### Activity
Starting at the line that holds "def Source.direction : Source" and stopping at the line that holds "lending : Option Slot", restate the records below word for word, with both of those lines included.

### Saved data entries
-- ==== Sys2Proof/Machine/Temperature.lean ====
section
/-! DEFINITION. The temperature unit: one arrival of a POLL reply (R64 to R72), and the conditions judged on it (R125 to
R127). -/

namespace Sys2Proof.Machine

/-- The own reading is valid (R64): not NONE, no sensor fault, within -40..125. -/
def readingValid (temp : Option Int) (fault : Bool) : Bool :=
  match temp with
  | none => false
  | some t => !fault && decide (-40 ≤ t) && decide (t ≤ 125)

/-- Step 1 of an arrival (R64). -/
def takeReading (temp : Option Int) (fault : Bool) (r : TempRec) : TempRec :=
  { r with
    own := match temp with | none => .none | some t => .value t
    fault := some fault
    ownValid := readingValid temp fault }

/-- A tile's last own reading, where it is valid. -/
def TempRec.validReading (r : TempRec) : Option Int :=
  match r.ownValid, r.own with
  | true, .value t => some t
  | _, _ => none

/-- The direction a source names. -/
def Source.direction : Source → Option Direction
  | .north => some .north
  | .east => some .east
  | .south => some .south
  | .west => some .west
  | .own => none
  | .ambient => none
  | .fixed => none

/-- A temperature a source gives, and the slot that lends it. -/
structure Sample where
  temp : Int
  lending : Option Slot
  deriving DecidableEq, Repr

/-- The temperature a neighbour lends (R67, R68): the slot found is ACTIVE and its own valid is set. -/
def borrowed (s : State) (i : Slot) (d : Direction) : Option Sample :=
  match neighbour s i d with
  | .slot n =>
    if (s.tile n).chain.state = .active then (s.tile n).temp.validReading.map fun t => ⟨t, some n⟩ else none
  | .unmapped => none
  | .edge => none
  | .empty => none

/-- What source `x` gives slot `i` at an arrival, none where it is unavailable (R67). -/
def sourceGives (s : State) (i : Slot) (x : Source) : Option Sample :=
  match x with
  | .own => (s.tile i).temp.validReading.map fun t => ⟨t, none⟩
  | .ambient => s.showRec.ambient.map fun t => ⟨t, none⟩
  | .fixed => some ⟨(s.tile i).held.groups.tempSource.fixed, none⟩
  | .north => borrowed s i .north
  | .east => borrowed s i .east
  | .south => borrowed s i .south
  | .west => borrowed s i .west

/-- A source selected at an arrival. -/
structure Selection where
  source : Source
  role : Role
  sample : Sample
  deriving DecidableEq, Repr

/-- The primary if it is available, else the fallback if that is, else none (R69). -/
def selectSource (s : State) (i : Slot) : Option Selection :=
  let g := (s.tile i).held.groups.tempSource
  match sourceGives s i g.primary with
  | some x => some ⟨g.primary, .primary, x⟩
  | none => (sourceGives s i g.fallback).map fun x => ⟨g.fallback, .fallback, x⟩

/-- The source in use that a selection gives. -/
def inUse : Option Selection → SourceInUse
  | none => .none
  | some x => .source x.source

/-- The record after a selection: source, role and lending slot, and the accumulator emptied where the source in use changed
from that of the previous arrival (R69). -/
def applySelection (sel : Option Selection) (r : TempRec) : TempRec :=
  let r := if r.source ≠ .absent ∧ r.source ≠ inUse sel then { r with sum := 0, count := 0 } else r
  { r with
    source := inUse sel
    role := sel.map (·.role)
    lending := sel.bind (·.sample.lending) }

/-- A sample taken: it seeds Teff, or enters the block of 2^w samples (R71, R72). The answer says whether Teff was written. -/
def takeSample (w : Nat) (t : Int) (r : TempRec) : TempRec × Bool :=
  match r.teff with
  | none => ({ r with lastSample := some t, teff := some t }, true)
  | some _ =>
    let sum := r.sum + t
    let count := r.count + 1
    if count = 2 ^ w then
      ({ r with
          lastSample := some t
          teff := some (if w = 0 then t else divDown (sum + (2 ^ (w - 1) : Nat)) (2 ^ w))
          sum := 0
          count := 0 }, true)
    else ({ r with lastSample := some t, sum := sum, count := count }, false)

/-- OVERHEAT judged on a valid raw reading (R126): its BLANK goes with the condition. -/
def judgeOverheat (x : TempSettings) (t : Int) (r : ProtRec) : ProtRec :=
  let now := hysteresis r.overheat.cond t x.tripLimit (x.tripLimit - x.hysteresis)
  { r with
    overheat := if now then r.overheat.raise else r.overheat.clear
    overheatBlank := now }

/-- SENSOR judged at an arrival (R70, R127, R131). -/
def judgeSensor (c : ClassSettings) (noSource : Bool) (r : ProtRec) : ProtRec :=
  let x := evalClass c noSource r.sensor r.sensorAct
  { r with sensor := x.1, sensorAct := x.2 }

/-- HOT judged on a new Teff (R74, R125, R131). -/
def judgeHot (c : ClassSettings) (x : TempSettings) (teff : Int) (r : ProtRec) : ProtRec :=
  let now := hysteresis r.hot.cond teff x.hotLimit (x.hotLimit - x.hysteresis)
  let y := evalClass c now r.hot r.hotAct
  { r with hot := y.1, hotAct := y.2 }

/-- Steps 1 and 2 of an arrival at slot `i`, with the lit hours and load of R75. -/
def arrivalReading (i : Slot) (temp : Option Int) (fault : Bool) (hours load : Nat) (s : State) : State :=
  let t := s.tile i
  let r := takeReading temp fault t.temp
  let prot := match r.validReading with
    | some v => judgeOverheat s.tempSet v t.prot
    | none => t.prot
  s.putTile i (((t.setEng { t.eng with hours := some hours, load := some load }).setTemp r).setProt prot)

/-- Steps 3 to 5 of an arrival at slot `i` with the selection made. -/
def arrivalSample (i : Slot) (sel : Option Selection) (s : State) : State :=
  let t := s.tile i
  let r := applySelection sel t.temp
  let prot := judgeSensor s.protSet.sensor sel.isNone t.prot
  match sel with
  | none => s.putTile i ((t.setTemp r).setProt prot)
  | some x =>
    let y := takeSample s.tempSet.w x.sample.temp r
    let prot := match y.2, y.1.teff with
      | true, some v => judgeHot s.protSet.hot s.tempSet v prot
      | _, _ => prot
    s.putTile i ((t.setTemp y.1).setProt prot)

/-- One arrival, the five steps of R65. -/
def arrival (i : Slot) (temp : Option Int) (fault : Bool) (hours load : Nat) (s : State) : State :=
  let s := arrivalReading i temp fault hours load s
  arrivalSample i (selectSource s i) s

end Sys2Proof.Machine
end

---

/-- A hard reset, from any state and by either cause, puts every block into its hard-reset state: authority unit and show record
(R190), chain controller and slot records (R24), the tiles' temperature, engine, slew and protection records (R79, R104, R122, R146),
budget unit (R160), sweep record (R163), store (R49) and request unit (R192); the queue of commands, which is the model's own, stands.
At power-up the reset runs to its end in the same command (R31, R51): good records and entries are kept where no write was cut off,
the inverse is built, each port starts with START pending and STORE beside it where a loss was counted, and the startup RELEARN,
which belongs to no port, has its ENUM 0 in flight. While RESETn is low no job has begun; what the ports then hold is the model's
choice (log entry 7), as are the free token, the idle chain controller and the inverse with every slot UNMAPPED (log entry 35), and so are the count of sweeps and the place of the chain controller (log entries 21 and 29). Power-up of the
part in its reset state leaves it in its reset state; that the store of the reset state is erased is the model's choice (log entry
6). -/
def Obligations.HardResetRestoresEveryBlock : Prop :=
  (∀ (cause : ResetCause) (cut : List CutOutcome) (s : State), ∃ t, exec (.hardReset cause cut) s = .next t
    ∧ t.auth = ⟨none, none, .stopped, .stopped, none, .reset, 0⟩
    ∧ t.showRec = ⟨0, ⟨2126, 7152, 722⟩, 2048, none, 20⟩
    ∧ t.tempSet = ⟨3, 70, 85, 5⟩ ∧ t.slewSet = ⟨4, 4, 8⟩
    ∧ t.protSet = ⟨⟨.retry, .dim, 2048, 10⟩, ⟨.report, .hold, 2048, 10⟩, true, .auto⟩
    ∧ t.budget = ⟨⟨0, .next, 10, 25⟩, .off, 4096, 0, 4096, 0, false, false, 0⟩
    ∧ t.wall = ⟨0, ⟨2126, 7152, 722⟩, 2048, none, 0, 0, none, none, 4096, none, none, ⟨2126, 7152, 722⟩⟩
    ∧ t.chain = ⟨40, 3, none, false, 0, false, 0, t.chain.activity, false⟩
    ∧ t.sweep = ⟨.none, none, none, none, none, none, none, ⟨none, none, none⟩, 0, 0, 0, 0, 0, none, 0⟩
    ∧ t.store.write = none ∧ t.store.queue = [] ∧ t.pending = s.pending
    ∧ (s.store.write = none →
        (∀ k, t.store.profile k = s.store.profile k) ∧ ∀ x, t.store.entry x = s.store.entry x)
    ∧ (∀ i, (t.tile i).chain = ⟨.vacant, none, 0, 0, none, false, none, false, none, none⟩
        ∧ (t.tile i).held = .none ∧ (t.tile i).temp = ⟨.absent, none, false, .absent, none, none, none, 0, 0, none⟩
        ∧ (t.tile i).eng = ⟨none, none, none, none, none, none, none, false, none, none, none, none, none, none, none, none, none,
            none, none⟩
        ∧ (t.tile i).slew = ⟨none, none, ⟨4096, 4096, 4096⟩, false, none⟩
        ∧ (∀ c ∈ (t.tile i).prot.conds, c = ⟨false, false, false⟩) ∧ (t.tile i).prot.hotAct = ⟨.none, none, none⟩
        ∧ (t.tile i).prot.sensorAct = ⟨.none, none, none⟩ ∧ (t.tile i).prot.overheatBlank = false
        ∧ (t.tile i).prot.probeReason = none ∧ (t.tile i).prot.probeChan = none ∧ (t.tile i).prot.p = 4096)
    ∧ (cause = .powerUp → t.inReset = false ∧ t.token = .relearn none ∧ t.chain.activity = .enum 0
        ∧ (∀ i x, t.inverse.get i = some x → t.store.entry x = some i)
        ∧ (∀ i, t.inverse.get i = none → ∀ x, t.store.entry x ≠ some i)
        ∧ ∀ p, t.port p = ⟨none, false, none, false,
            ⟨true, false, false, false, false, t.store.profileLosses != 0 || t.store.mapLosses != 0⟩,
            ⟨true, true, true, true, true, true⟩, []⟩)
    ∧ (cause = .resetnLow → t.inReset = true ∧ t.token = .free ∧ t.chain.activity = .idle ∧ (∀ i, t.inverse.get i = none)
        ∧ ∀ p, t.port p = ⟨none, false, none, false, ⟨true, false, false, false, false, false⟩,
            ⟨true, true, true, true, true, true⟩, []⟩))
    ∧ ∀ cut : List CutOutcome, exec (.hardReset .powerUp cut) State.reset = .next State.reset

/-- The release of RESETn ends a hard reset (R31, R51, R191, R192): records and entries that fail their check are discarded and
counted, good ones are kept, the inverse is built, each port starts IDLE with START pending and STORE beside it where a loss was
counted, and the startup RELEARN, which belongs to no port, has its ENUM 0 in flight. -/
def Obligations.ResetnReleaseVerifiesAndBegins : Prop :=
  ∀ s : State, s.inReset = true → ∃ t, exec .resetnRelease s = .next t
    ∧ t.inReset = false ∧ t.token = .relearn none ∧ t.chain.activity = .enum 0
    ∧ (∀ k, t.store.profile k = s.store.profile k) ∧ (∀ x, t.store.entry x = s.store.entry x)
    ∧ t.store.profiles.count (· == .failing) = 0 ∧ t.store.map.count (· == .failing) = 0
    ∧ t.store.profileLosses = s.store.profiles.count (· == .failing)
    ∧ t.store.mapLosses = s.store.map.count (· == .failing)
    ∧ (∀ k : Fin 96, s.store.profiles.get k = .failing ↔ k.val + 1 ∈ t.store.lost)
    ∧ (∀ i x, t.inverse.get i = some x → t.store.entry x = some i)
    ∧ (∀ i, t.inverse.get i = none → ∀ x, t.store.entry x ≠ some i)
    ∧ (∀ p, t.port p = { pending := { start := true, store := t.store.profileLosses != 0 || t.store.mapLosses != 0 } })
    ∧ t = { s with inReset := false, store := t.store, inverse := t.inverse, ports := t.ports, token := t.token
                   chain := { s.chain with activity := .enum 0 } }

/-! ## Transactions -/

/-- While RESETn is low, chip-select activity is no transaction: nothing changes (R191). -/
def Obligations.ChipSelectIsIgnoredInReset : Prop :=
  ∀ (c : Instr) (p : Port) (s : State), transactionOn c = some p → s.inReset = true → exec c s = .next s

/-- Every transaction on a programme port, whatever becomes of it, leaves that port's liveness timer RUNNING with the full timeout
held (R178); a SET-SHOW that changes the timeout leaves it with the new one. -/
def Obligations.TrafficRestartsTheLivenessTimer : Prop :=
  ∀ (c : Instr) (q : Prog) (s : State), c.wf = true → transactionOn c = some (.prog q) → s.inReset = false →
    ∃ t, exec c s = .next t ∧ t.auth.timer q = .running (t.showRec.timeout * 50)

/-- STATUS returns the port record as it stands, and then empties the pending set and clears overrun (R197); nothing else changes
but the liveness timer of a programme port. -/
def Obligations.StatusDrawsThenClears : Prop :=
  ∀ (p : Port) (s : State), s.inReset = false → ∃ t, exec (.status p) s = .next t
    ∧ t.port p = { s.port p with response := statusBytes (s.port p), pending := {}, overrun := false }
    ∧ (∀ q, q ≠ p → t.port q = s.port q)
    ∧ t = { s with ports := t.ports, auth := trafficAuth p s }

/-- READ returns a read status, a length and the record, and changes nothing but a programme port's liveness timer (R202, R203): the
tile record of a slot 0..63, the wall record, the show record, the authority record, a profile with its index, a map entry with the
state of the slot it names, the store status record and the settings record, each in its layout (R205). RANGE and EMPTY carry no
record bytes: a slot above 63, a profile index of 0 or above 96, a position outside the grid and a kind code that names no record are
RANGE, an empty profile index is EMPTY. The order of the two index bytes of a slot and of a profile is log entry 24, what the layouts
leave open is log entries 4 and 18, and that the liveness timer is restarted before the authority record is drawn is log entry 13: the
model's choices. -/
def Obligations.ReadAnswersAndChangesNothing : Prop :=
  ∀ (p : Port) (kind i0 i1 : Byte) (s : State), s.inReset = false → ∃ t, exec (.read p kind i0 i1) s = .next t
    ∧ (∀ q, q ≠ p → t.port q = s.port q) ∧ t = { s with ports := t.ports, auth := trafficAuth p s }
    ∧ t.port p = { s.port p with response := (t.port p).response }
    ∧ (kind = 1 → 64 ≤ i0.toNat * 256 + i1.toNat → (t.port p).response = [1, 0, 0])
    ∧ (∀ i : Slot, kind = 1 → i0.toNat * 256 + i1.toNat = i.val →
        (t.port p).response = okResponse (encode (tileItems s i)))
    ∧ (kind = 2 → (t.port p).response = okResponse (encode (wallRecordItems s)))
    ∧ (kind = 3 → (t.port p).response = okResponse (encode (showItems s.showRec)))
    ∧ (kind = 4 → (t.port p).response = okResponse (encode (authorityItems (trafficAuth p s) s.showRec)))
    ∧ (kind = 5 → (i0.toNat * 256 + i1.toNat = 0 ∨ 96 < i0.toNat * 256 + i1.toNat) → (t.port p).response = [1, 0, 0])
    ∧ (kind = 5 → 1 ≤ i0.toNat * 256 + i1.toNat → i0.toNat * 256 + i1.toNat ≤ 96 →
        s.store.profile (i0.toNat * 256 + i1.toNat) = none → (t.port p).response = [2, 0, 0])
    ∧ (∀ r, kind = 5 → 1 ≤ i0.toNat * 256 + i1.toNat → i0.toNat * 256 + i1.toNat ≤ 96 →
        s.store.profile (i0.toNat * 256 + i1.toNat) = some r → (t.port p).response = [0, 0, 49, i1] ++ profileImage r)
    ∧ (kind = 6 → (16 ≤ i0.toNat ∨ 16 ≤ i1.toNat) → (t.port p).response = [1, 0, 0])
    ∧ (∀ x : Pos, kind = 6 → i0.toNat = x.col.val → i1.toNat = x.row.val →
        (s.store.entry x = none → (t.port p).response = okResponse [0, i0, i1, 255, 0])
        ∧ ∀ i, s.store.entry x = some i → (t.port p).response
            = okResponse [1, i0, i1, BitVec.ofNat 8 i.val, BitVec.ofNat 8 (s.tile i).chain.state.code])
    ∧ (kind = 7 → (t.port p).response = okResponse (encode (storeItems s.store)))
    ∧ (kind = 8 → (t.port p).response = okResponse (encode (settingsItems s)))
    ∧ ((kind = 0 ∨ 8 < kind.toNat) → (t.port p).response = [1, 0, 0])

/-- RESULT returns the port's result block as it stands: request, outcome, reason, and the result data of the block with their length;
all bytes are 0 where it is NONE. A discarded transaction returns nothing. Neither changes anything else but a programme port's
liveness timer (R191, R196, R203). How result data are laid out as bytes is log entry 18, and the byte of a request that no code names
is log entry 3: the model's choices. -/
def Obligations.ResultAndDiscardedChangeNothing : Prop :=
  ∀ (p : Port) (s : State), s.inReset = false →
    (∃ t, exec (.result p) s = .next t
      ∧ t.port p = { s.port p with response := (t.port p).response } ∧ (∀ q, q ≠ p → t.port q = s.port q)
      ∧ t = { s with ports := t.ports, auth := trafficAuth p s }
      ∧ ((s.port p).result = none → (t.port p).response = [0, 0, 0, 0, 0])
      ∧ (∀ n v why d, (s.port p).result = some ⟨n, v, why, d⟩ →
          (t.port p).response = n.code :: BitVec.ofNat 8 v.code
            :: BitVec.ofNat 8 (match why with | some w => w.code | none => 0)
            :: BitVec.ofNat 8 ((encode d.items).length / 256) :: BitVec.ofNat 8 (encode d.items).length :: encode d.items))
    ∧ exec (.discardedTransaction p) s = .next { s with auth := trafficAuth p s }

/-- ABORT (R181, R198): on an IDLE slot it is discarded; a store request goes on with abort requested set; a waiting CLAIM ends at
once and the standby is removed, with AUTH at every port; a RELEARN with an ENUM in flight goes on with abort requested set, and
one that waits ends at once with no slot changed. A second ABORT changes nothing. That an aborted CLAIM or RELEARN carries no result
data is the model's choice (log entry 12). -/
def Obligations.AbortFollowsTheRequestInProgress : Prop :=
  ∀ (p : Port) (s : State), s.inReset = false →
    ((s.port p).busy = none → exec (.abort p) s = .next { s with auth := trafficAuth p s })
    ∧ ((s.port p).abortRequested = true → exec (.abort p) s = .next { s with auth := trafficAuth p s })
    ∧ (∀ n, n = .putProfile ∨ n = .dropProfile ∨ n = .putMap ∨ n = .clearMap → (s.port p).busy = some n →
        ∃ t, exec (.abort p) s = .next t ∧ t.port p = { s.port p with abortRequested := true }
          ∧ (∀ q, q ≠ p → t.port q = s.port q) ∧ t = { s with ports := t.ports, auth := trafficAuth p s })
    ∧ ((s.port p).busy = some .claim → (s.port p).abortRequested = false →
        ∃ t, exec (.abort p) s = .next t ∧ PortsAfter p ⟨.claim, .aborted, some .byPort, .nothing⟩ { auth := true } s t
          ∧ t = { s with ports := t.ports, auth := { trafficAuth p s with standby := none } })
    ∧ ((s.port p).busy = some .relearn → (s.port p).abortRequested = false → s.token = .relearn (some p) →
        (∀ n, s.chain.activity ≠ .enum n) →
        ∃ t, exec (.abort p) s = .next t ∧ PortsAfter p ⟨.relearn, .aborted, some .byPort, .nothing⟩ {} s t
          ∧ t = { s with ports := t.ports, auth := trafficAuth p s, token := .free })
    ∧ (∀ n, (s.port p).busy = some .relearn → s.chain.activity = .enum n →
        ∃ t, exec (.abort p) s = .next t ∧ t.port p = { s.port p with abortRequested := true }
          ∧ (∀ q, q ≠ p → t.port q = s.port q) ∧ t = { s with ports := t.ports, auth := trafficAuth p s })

### Response box
def Source.direction : Source → Option Direction
  | .north => some .north
  | .east => some .east
  | .south => some .south
  | .west => some .west
  | .own => none
  | .ambient => none
  | .fixed => none

/-- A temperature a source gives, and the slot that lends it. -/
structure Sample where
  temp : Int
  lending : Option Slot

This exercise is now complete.